◆ What is being asked
Give the listing again exactly as written.

---- Excerpted records

-- ==== Sys2Proof/Machine/State.lean ====
section
/-! DEFINITION. The state of the sequencer as plain data (spec/10_state.md R20, R29, R30), its faults and its reset. -/
namespace Sys2Proof.Machine

/-- One operation on the HardwareBus interface, with its argument (R120). -/
inductive HbOp where
  | issueStart
  | transmit (v : Byte)
  | receive (ack : Bool)
  | issueStop
  | status
  | forceReset
  | complete
  | stopBusy
  | rxData
  deriving DecidableEq, Repr

/-- The five engine primitives with their arguments (R100 to R106, R110). -/
inductive Prim where
  | start
  | sendA (b : Byte)
  | sendB (b : Byte)
  | recvB (ack : Bool)
  | stop
  deriving DecidableEq, Repr

/-- One primitive of a transaction and the number of the stage that runs it (R26). -/
structure Call where
  stage : BitVec 3
  prim : Prim
  deriving DecidableEq, Repr

/-- Which guarded wait a primitive is in: that of its own action, or that of the stop of its NACK path (R109). -/
inductive Phase where
  | action
  | nackStop
  deriving DecidableEq, Repr

/-- The rest of the running command (R70: sampled whole when accepted): a primitive command, or the calls a
transaction has still to make. The first primitive is the one in progress. -/
inductive Job where
  | primitive (ph : Phase) (p : Prim)
  | transaction (ph : Phase) (c : Call) (rest : List Call)
  deriving DecidableEq, Repr

/-- The response to a packet (R86). -/
structure Response where
  illegal : Bool
  result : Byte
  data : Word16
  deriving DecidableEq, Repr

/-- The bytes of the ReceiveBuffer that something has written, by index: indices strictly rising (`Memory.wf`). A byte
not listed has never been written since reset (R30, U5). -/
abbrev Memory := List Host.Cell

/-- The state: the registers and the memory of R20, the parameters of R6, the observation variables of R29, the command
in progress, and the inputs and outputs of R28 and R70. -/
structure State where
  /-- The parameters (R6); no step writes them. -/
  params : Params
  /-- `timeout_ms` (R21). -/
  timeoutMs : Word16
  /-- `buf` (R22). -/
  buf : Memory
  /-- `total`, IDXW bits (R20, R22, R23). -/
  total : params.Index
  /-- `available`, IDXW bits (R20, R22, R23). -/
  available : params.Index
  /-- `t0` (R24). -/
  t0 : Millis
  /-- `st` (R25). -/
  st : Byte
  /-- `rx` (R25). -/
  rx : Byte
  /-- `stage` (R26). -/
  stage : BitVec 3
  /-- `idx` (R26). -/
  idx : BitVec 17
  /-- `busy` (R27). -/
  busy : Bool
  /-- The command in progress; some exactly while `busy` (model's own, log 7). -/
  job : Option Job
  /-- `hb_trace`, oldest first, polls included (R29). -/
  hbTrace : List HbOp
  /-- `bus_held` (R29). -/
  busHeld : Bool
  /-- The reset input (R220, R221). -/
  resetLine : Bool
  /-- The packets the caller presents, in order (R70). -/
  offers : List (List Byte)
  /-- The responses handed back, in order (R70, R86). -/
  responses : List Response
  /-- The environment's answers already settled, one an action (U12; model's own, log 5). -/
  env : List Answer
  /-- The index of the next free answer (model's own, log 5). -/
  draws : Nat
  deriving DecidableEq, Repr

/-- `total` as a number. -/
def State.totalNat (s : State) : Nat := s.total.toNat

/-- `available` as a number. -/
def State.availableNat (s : State) : Nat := s.available.toNat

/-- `zext_16(available)` (R86, R170). -/
def State.availableWord (s : State) : Word16 := s.available.setWidth 16

/-- Why the machine stops. The spec gives the block no fault of its own (R194, R196): every one of these stands in
states no run from reset reaches, and every one is safe (the model stops, it claims nothing). -/
inductive Fault where
  /-- Raised by RECV: the byte it should return was never written (U5 asks for a fault). Safe. -/
  | unwrittenBufferByte
  /-- Raised by RECV: `available > total` or the read index is not below `C` (R22, R64). Safe. -/
  | bufferIndexOutOfRange
  /-- Raised by step on a busy block: the receives of the running command do not fit the buffer (R64). Safe. -/
  | bufferOverrun
  /-- Raised by step: `busy` is 1 and there is no command in progress (R27). Safe. -/
  | positionLost
  deriving DecidableEq, Repr

/-- What the machine has no meaning for. -/
inductive Refusal where
  /-- Raised by an arm of exec for a command that has no meaning yet; no arm raises it now. Safe. -/
  | notModelled (mnemonic : String)
  deriving DecidableEq, Repr

/-- The state after reset with parameters `p` (R30, R220). DESIGN CHOICE (log 3): `t0`, `st` and `rx`, which R30 leaves
unspecified, hold 0; unsafe for a claim that rests on one of these zeros. -/
def State.resetWith (p : Params) : State :=
  { params := p, timeoutMs := p.timeoutReset, buf := [], total := 0, available := 0, t0 := 0, st := 0, rx := 0,
    stage := 0, idx := 0, busy := false, job := none, hbTrace := [], busHeld := false, resetLine := false,
    offers := [], responses := [], env := [], draws := 0 }

/-- The machine right after reset, with the default parameters of R6 (DESIGN CHOICE, logs 1 and 2). -/
def State.reset : State := State.resetWith Params.default

end Sys2Proof.Machine
end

--------

◆ Expected answer
-- ==== Sys2Proof/Machine/State.lean ====
section
/-! DEFINITION. The state of the sequencer as plain data (spec/10_state.md R20, R29, R30), its faults and its reset. -/
namespace Sys2Proof.Machine

/-- One operation on the HardwareBus interface, with its argument (R120). -/
inductive HbOp where
  | issueStart
  | transmit (v : Byte)
  | receive (ack : Bool)
  | issueStop
  | status
  | forceReset
  | complete
  | stopBusy
  | rxData
  deriving DecidableEq, Repr

/-- The five engine primitives with their arguments (R100 to R106, R110). -/
inductive Prim where
  | start
  | sendA (b : Byte)
  | sendB (b : Byte)
  | recvB (ack : Bool)
  | stop
  deriving DecidableEq, Repr

/-- One primitive of a transaction and the number of the stage that runs it (R26). -/
structure Call where
  stage : BitVec 3
  prim : Prim
  deriving DecidableEq, Repr

/-- Which guarded wait a primitive is in: that of its own action, or that of the stop of its NACK path (R109). -/
inductive Phase where
  | action
  | nackStop
  deriving DecidableEq, Repr

/-- The rest of the running command (R70: sampled whole when accepted): a primitive command, or the calls a
transaction has still to make. The first primitive is the one in progress. -/
inductive Job where
  | primitive (ph : Phase) (p : Prim)
  | transaction (ph : Phase) (c : Call) (rest : List Call)
  deriving DecidableEq, Repr

/-- The response to a packet (R86). -/
structure Response where
  illegal : Bool
  result : Byte
  data : Word16
  deriving DecidableEq, Repr

/-- The bytes of the ReceiveBuffer that something has written, by index: indices strictly rising (`Memory.wf`). A byte
not listed has never been written since reset (R30, U5). -/
abbrev Memory := List Host.Cell

/-- The state: the registers and the memory of R20, the parameters of R6, the observation variables of R29, the command
in progress, and the inputs and outputs of R28 and R70. -/
structure State where
  /-- The parameters (R6); no step writes them. -/
  params : Params
  /-- `timeout_ms` (R21). -/
  timeoutMs : Word16
  /-- `buf` (R22). -/
  buf : Memory
  /-- `total`, IDXW bits (R20, R22, R23). -/
  total : params.Index
  /-- `available`, IDXW bits (R20, R22, R23). -/
  available : params.Index
  /-- `t0` (R24). -/
  t0 : Millis
  /-- `st` (R25). -/
  st : Byte
  /-- `rx` (R25). -/
  rx : Byte
  /-- `stage` (R26). -/
  stage : BitVec 3
  /-- `idx` (R26). -/
  idx : BitVec 17
  /-- `busy` (R27). -/
  busy : Bool
  /-- The command in progress; some exactly while `busy` (model's own, log 7). -/
  job : Option Job
  /-- `hb_trace`, oldest first, polls included (R29). -/
  hbTrace : List HbOp
  /-- `bus_held` (R29). -/
  busHeld : Bool
  /-- The reset input (R220, R221). -/
  resetLine : Bool
  /-- The packets the caller presents, in order (R70). -/
  offers : List (List Byte)
  /-- The responses handed back, in order (R70, R86). -/
  responses : List Response
  /-- The environment's answers already settled, one an action (U12; model's own, log 5). -/
  env : List Answer
  /-- The index of the next free answer (model's own, log 5). -/
  draws : Nat
  deriving DecidableEq, Repr

/-- `total` as a number. -/
def State.totalNat (s : State) : Nat := s.total.toNat

/-- `available` as a number. -/
def State.availableNat (s : State) : Nat := s.available.toNat

/-- `zext_16(available)` (R86, R170). -/
def State.availableWord (s : State) : Word16 := s.available.setWidth 16

/-- Why the machine stops. The spec gives the block no fault of its own (R194, R196): every one of these stands in
states no run from reset reaches, and every one is safe (the model stops, it claims nothing). -/
inductive Fault where
  /-- Raised by RECV: the byte it should return was never written (U5 asks for a fault). Safe. -/
  | unwrittenBufferByte
  /-- Raised by RECV: `available > total` or the read index is not below `C` (R22, R64). Safe. -/
  | bufferIndexOutOfRange
  /-- Raised by step on a busy block: the receives of the running command do not fit the buffer (R64). Safe. -/
  | bufferOverrun
  /-- Raised by step: `busy` is 1 and there is no command in progress (R27). Safe. -/
  | positionLost
  deriving DecidableEq, Repr

/-- What the machine has no meaning for. -/
inductive Refusal where
  /-- Raised by an arm of exec for a command that has no meaning yet; no arm raises it now. Safe. -/
  | notModelled (mnemonic : String)
  deriving DecidableEq, Repr

/-- The state after reset with parameters `p` (R30, R220). DESIGN CHOICE (log 3): `t0`, `st` and `rx`, which R30 leaves
unspecified, hold 0; unsafe for a claim that rests on one of these zeros. -/
def State.resetWith (p : Params) : State :=
  { params := p, timeoutMs := p.timeoutReset, buf := [], total := 0, available := 0, t0 := 0, st := 0, rx := 0,
    stage := 0, idx := 0, busy := false, job := none, hbTrace := [], busHeld := false, resetLine := false,
    offers := [], responses := [], env := [], draws := 0 }

/-- The machine right after reset, with the default parameters of R6 (DESIGN CHOICE, logs 1 and 2). -/
def State.reset : State := State.resetWith Params.default

end Sys2Proof.Machine
end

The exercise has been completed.